### THE PROBLEM:
The entries that follow include a run beginning at the line with "exec (.resetComplete vd)" and ending at the line with "(haltDrained (withdraw s g) g = true → ∀"; restate that run word for word and leave the rest out.

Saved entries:
* * * * * * *
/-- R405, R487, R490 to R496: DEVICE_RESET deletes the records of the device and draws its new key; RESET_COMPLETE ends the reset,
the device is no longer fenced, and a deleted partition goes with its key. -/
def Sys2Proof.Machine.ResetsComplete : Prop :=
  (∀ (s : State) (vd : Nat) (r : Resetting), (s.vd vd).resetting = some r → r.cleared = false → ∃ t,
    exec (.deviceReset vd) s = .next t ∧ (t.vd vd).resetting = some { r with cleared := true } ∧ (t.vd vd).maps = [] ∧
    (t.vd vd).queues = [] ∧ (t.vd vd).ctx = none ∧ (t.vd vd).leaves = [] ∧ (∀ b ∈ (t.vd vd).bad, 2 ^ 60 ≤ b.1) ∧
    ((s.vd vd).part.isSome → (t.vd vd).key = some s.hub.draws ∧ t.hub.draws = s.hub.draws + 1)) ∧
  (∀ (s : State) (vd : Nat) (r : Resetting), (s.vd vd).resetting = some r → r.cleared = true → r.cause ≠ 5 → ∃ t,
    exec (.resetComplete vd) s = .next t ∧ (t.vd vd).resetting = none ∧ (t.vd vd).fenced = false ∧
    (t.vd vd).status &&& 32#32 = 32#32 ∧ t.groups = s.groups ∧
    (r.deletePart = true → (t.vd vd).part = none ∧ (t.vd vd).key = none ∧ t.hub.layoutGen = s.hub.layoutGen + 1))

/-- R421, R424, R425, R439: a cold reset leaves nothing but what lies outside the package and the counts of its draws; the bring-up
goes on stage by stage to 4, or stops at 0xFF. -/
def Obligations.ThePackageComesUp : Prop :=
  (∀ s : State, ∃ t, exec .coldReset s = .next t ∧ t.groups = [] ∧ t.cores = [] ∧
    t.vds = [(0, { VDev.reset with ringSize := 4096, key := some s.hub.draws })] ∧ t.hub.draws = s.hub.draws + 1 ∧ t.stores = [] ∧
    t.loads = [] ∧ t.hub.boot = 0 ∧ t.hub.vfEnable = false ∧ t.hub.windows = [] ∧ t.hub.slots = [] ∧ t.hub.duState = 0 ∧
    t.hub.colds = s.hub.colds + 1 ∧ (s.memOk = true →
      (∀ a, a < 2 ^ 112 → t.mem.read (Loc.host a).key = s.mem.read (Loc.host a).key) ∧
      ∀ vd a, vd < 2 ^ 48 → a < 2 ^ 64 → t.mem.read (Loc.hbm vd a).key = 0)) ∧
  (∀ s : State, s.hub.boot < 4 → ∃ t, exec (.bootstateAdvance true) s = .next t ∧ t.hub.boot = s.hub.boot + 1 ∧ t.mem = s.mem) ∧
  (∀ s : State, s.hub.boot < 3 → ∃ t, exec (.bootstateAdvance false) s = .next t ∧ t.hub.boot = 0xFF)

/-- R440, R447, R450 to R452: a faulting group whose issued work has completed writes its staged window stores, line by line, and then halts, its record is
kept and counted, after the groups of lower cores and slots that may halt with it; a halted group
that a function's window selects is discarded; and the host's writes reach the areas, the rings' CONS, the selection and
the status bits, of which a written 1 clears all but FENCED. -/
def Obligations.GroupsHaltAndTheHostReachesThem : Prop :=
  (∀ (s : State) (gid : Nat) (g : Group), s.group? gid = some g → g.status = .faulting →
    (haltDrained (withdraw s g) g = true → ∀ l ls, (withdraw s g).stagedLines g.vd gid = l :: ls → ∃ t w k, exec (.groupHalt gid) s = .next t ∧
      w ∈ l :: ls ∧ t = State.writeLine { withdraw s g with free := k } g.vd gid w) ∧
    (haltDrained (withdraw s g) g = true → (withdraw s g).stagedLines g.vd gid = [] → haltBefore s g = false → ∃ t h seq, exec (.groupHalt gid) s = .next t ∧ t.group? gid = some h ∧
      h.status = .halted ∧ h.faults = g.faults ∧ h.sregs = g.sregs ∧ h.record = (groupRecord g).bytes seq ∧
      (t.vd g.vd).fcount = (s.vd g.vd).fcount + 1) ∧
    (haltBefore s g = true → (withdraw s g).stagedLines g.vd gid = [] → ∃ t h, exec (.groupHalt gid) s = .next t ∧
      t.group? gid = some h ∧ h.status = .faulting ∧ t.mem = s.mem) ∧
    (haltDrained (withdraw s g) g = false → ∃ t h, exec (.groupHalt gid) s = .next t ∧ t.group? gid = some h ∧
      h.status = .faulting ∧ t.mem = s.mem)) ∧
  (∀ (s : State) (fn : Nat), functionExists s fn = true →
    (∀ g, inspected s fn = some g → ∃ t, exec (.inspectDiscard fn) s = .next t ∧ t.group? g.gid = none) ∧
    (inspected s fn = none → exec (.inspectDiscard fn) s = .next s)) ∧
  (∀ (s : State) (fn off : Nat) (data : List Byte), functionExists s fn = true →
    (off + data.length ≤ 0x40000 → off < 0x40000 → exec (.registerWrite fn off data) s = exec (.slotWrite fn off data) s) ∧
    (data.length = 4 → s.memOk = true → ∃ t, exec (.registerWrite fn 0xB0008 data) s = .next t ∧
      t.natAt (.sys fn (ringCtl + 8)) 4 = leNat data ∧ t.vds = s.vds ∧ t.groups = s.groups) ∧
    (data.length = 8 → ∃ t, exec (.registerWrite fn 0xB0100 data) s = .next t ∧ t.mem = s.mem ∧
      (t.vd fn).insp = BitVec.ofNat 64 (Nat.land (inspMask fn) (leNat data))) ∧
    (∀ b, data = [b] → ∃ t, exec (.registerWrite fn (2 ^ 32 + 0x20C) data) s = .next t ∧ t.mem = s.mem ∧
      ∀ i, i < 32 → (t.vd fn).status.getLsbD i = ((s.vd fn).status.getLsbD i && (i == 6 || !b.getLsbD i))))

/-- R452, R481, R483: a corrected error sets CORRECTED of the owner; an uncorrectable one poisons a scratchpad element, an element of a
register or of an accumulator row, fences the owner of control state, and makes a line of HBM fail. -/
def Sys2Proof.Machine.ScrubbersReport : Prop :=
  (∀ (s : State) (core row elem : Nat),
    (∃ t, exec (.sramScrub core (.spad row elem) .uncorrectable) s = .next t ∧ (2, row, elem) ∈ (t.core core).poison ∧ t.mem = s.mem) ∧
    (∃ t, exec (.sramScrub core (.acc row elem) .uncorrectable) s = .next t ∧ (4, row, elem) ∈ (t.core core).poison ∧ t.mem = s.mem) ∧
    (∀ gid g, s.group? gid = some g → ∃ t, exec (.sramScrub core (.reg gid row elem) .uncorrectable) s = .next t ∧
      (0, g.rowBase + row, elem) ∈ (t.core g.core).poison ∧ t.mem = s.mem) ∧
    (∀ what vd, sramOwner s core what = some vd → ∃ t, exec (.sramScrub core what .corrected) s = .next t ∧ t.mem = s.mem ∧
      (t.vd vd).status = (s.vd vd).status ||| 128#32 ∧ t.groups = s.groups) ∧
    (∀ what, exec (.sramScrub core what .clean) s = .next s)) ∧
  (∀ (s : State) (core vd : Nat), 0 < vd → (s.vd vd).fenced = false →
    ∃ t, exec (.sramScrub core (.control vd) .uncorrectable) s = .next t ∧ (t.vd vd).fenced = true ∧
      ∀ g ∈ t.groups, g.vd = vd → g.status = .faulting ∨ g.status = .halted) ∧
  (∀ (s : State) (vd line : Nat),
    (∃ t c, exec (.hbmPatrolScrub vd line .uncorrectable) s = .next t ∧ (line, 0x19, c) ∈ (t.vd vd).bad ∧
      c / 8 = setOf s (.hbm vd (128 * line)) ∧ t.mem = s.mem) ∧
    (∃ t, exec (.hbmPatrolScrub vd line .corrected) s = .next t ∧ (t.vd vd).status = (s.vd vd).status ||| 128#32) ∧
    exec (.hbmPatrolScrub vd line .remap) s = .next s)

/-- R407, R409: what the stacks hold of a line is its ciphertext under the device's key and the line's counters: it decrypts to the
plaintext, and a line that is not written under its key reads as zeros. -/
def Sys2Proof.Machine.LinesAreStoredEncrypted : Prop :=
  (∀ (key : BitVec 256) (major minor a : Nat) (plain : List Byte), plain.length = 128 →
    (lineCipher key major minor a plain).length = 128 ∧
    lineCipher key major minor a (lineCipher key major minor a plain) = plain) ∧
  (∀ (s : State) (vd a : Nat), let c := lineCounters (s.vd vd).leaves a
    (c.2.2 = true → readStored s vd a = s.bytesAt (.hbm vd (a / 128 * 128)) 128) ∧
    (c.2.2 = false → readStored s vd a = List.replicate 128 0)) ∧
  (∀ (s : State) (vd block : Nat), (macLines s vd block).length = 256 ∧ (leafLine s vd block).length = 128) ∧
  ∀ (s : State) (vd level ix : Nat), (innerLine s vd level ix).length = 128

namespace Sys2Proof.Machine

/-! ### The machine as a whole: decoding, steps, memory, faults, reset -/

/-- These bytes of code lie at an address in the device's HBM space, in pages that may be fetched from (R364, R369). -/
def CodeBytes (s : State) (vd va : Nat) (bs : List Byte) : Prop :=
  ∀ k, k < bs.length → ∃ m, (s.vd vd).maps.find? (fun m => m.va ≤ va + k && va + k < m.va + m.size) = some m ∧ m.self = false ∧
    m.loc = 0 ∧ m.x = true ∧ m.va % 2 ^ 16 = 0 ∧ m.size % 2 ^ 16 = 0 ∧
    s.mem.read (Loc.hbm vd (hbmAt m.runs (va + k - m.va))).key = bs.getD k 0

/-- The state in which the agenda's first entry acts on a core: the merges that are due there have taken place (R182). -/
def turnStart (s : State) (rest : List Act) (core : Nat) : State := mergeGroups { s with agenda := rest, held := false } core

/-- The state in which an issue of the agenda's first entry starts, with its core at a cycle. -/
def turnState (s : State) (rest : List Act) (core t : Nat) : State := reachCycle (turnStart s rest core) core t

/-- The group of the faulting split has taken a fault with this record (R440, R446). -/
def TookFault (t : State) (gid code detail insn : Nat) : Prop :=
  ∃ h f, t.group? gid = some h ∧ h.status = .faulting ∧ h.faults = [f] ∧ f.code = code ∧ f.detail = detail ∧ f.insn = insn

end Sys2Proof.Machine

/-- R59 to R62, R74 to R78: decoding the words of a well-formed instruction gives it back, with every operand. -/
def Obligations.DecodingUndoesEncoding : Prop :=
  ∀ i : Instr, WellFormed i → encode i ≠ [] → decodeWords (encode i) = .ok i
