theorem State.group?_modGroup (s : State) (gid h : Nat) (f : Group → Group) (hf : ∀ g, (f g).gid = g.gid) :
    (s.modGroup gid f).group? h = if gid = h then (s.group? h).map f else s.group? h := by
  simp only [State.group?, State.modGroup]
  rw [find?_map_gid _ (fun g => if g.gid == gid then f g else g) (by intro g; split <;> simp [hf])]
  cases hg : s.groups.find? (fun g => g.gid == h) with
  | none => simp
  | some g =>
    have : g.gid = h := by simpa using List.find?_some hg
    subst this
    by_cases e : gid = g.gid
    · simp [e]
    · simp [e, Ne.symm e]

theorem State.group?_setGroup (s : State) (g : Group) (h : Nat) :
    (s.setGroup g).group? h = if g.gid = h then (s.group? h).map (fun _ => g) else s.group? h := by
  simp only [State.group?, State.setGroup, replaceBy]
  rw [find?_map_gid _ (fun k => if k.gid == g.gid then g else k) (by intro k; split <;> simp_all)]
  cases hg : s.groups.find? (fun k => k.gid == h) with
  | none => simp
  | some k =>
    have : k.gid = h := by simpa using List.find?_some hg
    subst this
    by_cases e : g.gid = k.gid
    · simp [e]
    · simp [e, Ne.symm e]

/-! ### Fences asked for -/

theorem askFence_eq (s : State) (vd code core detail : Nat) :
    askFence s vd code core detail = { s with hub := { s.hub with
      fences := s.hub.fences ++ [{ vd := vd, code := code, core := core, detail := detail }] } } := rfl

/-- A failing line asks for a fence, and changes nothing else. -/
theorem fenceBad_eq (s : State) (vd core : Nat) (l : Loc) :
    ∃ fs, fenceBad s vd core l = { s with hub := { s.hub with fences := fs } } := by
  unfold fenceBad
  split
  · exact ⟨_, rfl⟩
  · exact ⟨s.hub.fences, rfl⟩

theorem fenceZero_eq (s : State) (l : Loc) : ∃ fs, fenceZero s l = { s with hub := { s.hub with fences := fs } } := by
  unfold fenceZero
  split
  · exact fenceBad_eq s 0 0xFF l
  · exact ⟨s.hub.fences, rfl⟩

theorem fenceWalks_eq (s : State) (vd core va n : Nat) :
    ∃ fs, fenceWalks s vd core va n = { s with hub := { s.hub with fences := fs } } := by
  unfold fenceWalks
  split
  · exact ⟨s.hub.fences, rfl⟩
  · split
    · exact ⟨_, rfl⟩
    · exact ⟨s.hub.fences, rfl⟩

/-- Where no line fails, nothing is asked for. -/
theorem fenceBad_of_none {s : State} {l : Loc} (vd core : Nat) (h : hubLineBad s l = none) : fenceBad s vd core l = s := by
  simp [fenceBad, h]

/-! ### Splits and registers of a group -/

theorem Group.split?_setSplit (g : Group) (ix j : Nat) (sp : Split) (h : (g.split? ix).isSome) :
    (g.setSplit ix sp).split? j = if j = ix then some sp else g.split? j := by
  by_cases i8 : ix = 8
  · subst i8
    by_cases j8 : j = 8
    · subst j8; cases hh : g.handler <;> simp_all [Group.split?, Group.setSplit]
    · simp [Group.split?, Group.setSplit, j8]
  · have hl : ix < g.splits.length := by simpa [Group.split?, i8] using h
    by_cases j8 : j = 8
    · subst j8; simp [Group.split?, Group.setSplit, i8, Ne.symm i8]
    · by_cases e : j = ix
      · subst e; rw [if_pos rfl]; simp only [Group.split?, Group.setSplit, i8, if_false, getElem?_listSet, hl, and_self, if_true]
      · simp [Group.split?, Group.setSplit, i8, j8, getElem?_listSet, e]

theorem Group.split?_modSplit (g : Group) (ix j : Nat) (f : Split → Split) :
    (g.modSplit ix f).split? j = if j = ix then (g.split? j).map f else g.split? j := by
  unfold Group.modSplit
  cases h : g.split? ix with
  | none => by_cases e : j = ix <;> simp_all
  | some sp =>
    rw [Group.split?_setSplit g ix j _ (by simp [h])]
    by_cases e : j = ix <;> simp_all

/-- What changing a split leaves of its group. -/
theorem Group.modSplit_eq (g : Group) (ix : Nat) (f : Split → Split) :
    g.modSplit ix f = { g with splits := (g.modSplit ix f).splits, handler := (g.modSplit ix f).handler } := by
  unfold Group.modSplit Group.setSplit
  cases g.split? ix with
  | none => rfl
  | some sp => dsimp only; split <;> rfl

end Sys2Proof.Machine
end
* * * * * * *
### THE ANSWER:
    exec (.resetComplete vd) s = .next t ∧ (t.vd vd).resetting = none ∧ (t.vd vd).fenced = false ∧
    (t.vd vd).status &&& 32#32 = 32#32 ∧ t.groups = s.groups ∧
    (r.deletePart = true → (t.vd vd).part = none ∧ (t.vd vd).key = none ∧ t.hub.layoutGen = s.hub.layoutGen + 1))

/-- R421, R424, R425, R439: a cold reset leaves nothing but what lies outside the package and the counts of its draws; the bring-up
goes on stage by stage to 4, or stops at 0xFF. -/
def Obligations.ThePackageComesUp : Prop :=
  (∀ s : State, ∃ t, exec .coldReset s = .next t ∧ t.groups = [] ∧ t.cores = [] ∧
    t.vds = [(0, { VDev.reset with ringSize := 4096, key := some s.hub.draws })] ∧ t.hub.draws = s.hub.draws + 1 ∧ t.stores = [] ∧
    t.loads = [] ∧ t.hub.boot = 0 ∧ t.hub.vfEnable = false ∧ t.hub.windows = [] ∧ t.hub.slots = [] ∧ t.hub.duState = 0 ∧
    t.hub.colds = s.hub.colds + 1 ∧ (s.memOk = true →
      (∀ a, a < 2 ^ 112 → t.mem.read (Loc.host a).key = s.mem.read (Loc.host a).key) ∧
      ∀ vd a, vd < 2 ^ 48 → a < 2 ^ 64 → t.mem.read (Loc.hbm vd a).key = 0)) ∧
  (∀ s : State, s.hub.boot < 4 → ∃ t, exec (.bootstateAdvance true) s = .next t ∧ t.hub.boot = s.hub.boot + 1 ∧ t.mem = s.mem) ∧
  (∀ s : State, s.hub.boot < 3 → ∃ t, exec (.bootstateAdvance false) s = .next t ∧ t.hub.boot = 0xFF)

/-- R440, R447, R450 to R452: a faulting group whose issued work has completed writes its staged window stores, line by line, and then halts, its record is
kept and counted, after the groups of lower cores and slots that may halt with it; a halted group
that a function's window selects is discarded; and the host's writes reach the areas, the rings' CONS, the selection and
the status bits, of which a written 1 clears all but FENCED. -/
def Obligations.GroupsHaltAndTheHostReachesThem : Prop :=
  (∀ (s : State) (gid : Nat) (g : Group), s.group? gid = some g → g.status = .faulting →
    (haltDrained (withdraw s g) g = true → ∀ l ls, (withdraw s g).stagedLines g.vd gid = l :: ls → ∃ t w k, exec (.groupHalt gid) s = .next t ∧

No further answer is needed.